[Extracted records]
::::::

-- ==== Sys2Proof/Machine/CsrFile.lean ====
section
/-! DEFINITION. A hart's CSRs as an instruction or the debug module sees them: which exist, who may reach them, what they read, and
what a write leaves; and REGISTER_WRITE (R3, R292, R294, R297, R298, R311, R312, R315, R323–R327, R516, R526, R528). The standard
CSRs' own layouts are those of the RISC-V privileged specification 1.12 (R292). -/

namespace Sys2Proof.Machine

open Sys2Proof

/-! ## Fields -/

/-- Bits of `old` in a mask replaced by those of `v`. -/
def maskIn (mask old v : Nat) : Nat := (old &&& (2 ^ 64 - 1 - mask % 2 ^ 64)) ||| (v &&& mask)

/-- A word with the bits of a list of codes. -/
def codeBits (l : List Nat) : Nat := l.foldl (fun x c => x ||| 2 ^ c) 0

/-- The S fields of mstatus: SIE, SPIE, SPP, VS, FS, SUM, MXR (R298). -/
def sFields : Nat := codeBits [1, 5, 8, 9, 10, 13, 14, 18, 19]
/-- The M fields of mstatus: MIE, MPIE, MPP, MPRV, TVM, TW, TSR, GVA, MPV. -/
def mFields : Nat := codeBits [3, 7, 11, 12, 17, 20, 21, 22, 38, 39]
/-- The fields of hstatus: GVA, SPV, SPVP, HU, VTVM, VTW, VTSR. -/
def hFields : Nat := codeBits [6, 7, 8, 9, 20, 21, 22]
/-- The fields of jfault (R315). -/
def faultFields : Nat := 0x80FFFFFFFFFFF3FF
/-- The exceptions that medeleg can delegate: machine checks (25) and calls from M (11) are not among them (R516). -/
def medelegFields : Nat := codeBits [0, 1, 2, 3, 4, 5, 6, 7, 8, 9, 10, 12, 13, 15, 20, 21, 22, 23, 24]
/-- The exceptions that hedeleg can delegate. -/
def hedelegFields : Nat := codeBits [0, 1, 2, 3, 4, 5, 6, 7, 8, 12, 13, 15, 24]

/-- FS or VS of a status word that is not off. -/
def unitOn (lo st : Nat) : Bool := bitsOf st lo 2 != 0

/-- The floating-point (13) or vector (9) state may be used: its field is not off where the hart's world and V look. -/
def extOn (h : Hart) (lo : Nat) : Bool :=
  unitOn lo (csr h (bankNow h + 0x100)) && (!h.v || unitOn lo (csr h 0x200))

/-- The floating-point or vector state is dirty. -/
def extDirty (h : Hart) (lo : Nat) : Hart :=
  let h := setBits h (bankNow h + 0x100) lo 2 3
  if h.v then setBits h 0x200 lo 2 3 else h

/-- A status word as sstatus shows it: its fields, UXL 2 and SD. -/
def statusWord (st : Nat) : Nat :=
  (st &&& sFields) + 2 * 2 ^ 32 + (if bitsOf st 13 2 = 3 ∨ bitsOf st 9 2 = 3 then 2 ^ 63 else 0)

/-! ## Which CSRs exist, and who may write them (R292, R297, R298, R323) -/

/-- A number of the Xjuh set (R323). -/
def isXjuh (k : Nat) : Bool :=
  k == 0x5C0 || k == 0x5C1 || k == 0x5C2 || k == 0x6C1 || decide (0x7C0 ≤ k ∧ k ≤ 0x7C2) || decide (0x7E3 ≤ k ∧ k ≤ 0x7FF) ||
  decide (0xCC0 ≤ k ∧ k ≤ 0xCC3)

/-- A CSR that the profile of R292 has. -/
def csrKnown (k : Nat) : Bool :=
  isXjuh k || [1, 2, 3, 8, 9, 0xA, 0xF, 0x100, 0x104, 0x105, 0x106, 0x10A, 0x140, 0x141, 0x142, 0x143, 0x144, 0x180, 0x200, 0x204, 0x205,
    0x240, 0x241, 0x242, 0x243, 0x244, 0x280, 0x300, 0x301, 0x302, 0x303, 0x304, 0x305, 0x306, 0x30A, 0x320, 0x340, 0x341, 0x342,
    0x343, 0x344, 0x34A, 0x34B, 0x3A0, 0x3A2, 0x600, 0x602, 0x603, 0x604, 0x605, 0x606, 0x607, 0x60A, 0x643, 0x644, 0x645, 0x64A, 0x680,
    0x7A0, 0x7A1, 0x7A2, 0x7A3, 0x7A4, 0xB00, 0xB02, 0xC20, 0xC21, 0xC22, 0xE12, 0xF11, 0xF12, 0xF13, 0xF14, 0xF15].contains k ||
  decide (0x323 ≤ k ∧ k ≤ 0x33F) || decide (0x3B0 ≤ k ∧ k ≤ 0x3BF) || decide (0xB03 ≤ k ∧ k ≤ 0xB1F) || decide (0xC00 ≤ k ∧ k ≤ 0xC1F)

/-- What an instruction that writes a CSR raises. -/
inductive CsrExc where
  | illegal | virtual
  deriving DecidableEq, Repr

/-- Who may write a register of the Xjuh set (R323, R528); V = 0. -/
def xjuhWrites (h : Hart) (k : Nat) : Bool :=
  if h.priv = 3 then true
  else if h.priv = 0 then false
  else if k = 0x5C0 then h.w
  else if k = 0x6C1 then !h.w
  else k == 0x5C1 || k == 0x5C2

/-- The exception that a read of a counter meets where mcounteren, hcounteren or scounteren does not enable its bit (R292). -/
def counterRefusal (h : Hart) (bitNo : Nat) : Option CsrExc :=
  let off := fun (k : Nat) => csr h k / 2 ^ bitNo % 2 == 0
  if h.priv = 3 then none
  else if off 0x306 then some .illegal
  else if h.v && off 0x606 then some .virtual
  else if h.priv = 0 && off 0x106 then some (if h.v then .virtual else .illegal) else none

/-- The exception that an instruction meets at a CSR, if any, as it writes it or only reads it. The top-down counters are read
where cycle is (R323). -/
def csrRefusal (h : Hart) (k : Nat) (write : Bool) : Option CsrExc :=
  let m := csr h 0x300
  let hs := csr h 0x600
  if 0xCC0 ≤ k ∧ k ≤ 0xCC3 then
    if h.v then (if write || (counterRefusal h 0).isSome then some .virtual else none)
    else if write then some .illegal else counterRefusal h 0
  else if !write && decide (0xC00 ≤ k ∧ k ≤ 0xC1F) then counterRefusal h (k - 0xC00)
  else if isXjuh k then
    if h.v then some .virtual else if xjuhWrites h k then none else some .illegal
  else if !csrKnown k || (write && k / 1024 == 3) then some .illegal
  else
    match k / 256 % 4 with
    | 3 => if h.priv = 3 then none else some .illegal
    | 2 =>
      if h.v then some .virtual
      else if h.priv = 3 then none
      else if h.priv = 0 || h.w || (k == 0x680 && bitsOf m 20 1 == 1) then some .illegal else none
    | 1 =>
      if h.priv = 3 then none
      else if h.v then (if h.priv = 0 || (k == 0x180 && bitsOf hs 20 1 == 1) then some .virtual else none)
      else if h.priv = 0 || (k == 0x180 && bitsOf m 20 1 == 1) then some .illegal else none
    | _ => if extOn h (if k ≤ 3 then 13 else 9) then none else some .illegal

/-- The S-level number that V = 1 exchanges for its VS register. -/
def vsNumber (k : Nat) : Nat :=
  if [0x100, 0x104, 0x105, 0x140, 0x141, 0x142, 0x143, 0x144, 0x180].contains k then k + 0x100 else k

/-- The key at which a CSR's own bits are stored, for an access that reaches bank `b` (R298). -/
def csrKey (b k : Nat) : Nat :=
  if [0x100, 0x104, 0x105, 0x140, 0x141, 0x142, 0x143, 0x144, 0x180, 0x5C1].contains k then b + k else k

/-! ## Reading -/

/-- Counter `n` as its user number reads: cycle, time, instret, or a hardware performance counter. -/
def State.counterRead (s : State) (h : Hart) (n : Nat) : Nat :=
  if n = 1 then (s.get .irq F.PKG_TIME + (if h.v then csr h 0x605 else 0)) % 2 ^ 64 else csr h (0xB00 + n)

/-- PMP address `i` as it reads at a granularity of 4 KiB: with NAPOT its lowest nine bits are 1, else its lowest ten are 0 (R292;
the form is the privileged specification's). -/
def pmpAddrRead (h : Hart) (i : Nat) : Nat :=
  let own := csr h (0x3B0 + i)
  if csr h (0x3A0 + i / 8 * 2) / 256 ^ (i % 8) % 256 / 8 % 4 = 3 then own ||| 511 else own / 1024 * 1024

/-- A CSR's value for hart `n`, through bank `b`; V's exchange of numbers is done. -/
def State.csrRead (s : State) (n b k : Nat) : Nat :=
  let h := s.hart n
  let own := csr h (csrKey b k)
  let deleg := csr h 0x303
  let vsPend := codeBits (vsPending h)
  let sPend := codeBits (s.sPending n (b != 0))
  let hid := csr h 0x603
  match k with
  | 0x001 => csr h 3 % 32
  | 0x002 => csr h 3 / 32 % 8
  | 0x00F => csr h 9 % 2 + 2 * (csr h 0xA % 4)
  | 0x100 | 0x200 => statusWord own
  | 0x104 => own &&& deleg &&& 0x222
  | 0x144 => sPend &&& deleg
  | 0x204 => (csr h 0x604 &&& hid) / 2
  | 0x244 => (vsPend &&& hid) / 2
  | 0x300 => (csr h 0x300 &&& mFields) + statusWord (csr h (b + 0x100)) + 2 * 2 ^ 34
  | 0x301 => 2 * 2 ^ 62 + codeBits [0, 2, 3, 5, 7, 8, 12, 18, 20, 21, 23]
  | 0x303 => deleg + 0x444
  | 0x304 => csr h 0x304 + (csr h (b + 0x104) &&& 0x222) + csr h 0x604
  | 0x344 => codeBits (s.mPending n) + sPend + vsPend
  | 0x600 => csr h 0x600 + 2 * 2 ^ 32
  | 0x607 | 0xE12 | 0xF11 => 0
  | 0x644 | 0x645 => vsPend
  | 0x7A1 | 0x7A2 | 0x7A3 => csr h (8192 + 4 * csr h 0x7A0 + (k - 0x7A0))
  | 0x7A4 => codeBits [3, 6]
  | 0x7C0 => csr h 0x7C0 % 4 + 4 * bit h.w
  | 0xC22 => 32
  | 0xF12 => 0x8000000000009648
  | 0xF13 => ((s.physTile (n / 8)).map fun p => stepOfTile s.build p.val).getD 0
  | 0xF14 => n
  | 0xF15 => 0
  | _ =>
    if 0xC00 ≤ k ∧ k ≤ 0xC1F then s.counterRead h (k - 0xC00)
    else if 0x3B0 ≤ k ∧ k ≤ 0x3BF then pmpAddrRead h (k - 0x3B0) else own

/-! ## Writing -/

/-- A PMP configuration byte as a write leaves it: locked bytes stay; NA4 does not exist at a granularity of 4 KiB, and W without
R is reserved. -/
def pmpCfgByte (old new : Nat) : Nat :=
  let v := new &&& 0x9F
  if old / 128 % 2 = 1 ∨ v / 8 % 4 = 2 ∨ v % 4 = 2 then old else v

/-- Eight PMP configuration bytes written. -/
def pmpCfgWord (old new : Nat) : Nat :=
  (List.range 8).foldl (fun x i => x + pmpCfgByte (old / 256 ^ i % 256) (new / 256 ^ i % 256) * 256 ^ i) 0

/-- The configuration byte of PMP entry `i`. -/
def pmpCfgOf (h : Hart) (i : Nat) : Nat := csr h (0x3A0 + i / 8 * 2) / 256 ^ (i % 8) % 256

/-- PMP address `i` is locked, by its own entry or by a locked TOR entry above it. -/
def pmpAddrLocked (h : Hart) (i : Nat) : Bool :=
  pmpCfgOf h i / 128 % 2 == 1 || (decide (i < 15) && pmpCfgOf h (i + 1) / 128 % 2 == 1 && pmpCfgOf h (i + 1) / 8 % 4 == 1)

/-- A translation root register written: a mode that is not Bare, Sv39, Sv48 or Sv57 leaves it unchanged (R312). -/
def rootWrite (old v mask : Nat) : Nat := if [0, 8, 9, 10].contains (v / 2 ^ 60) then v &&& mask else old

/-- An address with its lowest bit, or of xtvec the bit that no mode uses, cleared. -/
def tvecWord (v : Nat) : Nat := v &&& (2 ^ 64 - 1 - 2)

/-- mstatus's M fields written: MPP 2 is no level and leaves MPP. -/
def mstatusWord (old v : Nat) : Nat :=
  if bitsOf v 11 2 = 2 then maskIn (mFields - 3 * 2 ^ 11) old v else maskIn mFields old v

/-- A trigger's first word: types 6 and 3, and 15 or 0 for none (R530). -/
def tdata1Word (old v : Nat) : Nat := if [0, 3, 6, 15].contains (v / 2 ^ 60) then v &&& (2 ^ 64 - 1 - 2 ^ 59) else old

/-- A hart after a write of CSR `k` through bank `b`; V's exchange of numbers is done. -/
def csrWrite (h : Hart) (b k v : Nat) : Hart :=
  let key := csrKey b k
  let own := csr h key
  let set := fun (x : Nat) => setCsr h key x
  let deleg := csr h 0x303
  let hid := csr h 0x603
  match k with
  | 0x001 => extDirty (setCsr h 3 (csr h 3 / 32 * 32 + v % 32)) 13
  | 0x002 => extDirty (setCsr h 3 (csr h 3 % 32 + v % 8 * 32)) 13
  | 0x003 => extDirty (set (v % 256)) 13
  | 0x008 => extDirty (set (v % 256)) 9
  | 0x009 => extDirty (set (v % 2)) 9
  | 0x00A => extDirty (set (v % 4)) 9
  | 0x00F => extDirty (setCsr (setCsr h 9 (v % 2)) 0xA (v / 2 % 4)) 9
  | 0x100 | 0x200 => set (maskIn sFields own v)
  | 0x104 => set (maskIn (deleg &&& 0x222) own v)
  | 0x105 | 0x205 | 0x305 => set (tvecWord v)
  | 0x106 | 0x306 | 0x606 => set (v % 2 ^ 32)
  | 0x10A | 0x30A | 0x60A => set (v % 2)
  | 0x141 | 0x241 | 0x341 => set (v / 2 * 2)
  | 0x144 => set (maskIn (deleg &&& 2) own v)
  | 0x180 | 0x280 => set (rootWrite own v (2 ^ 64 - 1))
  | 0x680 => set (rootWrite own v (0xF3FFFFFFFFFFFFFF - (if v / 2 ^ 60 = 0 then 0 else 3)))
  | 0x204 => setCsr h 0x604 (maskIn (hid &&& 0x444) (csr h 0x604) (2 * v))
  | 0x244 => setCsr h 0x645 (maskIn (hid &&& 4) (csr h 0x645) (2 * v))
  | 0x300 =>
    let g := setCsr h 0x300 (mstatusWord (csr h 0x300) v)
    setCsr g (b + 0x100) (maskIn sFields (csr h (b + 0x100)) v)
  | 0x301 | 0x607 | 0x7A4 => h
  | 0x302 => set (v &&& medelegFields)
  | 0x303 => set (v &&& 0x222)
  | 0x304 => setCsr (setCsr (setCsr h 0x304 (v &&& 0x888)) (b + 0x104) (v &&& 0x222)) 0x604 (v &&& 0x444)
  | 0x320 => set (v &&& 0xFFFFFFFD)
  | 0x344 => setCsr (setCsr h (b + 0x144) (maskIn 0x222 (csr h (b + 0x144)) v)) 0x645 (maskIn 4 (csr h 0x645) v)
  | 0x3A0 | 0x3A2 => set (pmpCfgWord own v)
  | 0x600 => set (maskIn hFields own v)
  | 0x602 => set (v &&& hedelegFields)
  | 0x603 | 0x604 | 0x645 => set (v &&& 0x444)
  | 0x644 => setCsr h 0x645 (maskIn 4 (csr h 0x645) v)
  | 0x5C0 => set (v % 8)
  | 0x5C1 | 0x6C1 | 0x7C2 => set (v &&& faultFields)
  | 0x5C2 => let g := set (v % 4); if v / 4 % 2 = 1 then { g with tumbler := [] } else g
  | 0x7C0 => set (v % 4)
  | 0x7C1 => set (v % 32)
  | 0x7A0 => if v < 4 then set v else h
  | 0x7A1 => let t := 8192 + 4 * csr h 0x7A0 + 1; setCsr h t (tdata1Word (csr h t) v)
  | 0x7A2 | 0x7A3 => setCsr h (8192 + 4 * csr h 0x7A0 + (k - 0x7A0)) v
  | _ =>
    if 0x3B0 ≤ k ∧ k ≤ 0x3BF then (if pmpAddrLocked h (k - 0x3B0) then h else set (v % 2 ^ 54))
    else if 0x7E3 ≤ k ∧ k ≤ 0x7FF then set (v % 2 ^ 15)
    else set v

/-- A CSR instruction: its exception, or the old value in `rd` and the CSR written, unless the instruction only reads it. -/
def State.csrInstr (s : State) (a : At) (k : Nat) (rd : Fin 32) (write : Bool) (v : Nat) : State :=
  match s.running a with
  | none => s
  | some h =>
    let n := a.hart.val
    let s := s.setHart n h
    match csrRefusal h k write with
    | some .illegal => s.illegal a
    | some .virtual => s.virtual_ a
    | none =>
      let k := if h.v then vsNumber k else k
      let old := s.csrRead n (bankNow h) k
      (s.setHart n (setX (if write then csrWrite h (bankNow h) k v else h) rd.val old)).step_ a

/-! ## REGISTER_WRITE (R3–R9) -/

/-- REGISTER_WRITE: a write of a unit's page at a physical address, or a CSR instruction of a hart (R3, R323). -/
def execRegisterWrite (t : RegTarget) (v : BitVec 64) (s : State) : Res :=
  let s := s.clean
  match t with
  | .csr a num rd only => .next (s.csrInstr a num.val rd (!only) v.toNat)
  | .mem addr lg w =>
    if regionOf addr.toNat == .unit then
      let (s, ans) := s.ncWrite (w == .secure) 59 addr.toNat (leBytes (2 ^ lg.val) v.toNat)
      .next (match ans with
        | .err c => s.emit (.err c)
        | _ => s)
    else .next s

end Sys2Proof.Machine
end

::::::

> **EXERCISE DIRECTIONS**
All that belongs in your answer is the stretch of entries above from the line with "def csrWrite (h" through the line with "0x60A => set (v % 2)", printed exactly.

> **SOLUTION BELOW**
def csrWrite (h : Hart) (b k v : Nat) : Hart :=
  let key := csrKey b k
  let own := csr h key
  let set := fun (x : Nat) => setCsr h key x
  let deleg := csr h 0x303
  let hid := csr h 0x603
  match k with
  | 0x001 => extDirty (setCsr h 3 (csr h 3 / 32 * 32 + v % 32)) 13
  | 0x002 => extDirty (setCsr h 3 (csr h 3 % 32 + v % 8 * 32)) 13
  | 0x003 => extDirty (set (v % 256)) 13
  | 0x008 => extDirty (set (v % 256)) 9
  | 0x009 => extDirty (set (v % 2)) 9
  | 0x00A => extDirty (set (v % 4)) 9
  | 0x00F => extDirty (setCsr (setCsr h 9 (v % 2)) 0xA (v / 2 % 4)) 9
  | 0x100 | 0x200 => set (maskIn sFields own v)
  | 0x104 => set (maskIn (deleg &&& 0x222) own v)
  | 0x105 | 0x205 | 0x305 => set (tvecWord v)
  | 0x106 | 0x306 | 0x606 => set (v % 2 ^ 32)
  | 0x10A | 0x30A | 0x60A => set (v % 2)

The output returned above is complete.